'''
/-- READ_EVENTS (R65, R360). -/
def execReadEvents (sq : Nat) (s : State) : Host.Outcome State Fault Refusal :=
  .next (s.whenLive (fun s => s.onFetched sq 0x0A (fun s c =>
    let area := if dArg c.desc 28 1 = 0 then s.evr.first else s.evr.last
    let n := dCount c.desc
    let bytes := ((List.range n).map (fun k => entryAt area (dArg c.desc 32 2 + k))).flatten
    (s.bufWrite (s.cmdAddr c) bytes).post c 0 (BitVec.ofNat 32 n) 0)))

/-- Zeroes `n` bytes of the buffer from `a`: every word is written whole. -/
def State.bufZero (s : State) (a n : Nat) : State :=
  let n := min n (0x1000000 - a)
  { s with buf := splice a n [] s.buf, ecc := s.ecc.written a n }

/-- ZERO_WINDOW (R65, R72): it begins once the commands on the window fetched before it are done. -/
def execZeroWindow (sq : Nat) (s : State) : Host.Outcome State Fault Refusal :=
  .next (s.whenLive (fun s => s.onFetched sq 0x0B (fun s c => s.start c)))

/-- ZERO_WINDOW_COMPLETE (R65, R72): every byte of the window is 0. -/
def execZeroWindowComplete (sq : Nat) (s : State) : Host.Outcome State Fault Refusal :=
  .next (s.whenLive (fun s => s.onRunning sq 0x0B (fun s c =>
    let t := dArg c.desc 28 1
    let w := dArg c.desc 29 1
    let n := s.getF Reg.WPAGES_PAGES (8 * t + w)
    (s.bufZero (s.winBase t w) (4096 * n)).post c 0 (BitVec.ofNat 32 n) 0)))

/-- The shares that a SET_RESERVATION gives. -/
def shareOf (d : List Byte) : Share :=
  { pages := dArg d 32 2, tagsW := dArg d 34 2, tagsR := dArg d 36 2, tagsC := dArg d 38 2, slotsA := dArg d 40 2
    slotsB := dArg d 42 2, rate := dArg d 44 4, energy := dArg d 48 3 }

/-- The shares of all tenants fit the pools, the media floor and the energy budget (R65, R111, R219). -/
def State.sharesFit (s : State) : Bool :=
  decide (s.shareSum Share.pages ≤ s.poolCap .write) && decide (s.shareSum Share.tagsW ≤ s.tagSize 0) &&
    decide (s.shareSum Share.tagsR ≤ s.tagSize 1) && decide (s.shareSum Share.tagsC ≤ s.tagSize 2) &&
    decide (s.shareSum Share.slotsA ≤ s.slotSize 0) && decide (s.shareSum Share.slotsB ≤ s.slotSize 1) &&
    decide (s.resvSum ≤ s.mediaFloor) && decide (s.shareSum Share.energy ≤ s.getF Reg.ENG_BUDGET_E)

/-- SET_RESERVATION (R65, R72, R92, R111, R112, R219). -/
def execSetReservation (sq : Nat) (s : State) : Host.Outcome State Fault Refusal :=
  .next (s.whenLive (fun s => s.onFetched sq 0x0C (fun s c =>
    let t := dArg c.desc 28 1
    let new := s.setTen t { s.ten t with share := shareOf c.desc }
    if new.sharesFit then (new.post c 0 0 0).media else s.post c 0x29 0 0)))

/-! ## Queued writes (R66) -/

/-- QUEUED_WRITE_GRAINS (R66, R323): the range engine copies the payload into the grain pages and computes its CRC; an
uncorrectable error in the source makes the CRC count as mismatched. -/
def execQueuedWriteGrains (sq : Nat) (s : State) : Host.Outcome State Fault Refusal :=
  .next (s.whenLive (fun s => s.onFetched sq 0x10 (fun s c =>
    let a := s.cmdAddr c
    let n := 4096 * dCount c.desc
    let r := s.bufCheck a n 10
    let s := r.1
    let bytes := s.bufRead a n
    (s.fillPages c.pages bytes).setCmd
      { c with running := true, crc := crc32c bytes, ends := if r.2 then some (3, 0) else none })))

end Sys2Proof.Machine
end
'''
What to work on: Take every line from the data above that holds "energy" and copy it out.

Answer to this exercise:
    slotsB := dArg d 42 2, rate := dArg d 44 4, energy := dArg d 48 3 }
/-- The shares of all tenants fit the pools, the media floor and the energy budget (R65, R111, R219). -/
    decide (s.resvSum ≤ s.mediaFloor) && decide (s.shareSum Share.energy ≤ s.getF Reg.ENG_BUDGET_E)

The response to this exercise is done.